Task: Report the tally of lines in the material below that have the string "draws", with no other output.

---*---

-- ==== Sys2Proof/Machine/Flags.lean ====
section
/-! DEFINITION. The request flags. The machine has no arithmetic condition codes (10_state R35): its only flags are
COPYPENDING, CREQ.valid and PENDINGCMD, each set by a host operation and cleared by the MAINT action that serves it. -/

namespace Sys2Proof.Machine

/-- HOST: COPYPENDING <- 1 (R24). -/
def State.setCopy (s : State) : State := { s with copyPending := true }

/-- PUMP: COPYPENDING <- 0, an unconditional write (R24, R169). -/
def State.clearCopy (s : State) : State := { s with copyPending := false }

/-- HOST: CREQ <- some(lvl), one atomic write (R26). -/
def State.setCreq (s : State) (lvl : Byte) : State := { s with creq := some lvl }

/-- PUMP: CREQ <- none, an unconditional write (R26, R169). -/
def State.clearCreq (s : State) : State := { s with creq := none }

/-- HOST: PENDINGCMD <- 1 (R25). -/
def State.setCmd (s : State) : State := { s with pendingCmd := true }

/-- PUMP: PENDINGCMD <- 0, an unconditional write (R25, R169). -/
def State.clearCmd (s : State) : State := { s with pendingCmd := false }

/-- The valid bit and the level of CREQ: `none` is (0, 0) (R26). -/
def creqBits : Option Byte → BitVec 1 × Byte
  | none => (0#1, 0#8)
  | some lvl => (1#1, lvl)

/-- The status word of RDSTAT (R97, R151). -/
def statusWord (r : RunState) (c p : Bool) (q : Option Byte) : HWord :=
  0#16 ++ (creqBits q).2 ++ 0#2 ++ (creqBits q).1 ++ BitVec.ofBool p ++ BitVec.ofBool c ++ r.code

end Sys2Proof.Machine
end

---*---

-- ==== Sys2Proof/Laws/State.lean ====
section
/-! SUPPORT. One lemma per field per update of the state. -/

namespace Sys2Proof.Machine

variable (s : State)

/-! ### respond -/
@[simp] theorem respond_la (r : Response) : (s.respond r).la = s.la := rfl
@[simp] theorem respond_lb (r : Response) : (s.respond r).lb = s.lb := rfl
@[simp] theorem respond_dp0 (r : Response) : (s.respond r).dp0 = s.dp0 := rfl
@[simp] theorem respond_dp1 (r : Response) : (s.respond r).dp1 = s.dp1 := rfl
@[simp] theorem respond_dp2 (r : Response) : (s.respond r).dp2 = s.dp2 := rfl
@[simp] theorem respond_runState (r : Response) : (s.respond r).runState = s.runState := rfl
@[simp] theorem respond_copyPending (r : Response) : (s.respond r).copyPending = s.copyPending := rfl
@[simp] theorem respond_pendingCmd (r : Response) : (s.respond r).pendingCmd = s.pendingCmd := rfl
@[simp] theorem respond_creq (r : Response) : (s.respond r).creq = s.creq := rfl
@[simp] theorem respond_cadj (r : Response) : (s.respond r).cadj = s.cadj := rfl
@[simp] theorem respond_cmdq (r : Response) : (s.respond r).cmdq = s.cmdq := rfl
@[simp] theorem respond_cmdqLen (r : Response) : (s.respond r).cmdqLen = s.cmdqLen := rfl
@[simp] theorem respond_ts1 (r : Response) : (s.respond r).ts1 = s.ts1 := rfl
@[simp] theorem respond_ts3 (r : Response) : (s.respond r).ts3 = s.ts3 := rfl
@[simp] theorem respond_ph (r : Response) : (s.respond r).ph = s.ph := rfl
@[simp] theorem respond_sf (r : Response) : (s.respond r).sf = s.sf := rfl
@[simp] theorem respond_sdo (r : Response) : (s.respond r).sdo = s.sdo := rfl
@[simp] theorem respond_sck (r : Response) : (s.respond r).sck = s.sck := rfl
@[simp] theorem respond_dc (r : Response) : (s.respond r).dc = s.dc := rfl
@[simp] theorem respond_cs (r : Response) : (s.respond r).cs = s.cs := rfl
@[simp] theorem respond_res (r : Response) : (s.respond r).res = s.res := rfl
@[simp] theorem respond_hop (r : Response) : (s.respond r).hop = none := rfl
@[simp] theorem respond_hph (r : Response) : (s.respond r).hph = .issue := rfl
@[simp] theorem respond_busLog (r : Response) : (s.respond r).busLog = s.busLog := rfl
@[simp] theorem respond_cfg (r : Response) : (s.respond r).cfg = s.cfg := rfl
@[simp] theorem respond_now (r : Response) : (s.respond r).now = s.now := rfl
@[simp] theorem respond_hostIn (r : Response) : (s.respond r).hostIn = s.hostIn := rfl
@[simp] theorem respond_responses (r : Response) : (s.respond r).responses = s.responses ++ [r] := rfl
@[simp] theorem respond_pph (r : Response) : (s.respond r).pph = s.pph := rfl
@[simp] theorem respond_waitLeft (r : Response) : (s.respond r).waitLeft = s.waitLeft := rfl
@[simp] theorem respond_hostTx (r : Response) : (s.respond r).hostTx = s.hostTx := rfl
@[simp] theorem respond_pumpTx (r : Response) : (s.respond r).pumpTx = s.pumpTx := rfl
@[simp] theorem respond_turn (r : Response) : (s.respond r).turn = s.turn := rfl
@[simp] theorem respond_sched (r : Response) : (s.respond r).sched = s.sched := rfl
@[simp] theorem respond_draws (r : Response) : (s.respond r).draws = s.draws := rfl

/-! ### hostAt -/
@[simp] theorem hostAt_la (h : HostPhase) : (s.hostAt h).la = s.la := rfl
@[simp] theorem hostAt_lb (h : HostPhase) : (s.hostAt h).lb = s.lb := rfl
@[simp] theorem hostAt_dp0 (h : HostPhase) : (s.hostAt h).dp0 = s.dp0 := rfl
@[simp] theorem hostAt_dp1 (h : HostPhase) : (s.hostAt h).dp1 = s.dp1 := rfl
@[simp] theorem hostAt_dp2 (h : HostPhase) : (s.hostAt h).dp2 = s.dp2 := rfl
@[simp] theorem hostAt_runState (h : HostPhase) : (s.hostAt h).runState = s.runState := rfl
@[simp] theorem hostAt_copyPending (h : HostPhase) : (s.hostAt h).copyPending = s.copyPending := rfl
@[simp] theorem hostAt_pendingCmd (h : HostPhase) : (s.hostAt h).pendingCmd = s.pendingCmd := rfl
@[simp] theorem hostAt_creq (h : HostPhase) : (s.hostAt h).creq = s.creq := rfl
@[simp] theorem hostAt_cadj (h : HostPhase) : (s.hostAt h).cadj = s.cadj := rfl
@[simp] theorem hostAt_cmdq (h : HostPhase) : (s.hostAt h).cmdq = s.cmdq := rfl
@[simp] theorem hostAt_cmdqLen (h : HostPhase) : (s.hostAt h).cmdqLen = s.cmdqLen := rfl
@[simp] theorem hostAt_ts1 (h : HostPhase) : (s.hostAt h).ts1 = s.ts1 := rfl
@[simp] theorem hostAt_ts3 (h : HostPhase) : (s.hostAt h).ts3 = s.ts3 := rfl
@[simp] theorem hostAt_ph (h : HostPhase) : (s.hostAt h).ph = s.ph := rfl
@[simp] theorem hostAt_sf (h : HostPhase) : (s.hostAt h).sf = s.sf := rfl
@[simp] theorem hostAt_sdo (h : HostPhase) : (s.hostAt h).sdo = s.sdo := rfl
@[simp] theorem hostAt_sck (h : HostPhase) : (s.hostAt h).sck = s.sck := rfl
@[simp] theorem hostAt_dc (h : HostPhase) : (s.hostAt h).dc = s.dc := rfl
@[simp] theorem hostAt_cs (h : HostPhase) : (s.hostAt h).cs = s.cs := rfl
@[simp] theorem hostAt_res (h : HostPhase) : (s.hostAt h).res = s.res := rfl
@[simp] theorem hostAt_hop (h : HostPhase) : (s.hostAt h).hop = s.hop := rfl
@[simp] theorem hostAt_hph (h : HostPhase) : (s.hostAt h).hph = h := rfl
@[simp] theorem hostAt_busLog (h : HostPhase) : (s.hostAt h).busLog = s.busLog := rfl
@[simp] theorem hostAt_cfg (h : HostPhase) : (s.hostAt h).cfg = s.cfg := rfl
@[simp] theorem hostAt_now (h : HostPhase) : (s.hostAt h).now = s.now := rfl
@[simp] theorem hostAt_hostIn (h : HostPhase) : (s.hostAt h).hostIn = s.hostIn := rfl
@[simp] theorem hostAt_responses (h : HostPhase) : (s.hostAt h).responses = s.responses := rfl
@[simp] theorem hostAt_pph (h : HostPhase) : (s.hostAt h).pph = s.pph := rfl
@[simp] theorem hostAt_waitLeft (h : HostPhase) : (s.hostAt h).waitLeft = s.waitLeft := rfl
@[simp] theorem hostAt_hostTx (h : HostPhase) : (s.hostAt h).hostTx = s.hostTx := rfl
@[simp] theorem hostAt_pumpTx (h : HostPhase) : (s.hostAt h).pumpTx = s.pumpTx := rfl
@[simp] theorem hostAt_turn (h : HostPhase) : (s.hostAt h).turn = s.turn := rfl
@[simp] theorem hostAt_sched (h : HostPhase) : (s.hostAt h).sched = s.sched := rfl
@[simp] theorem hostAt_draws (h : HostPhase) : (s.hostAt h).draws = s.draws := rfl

---*---

Task response: 2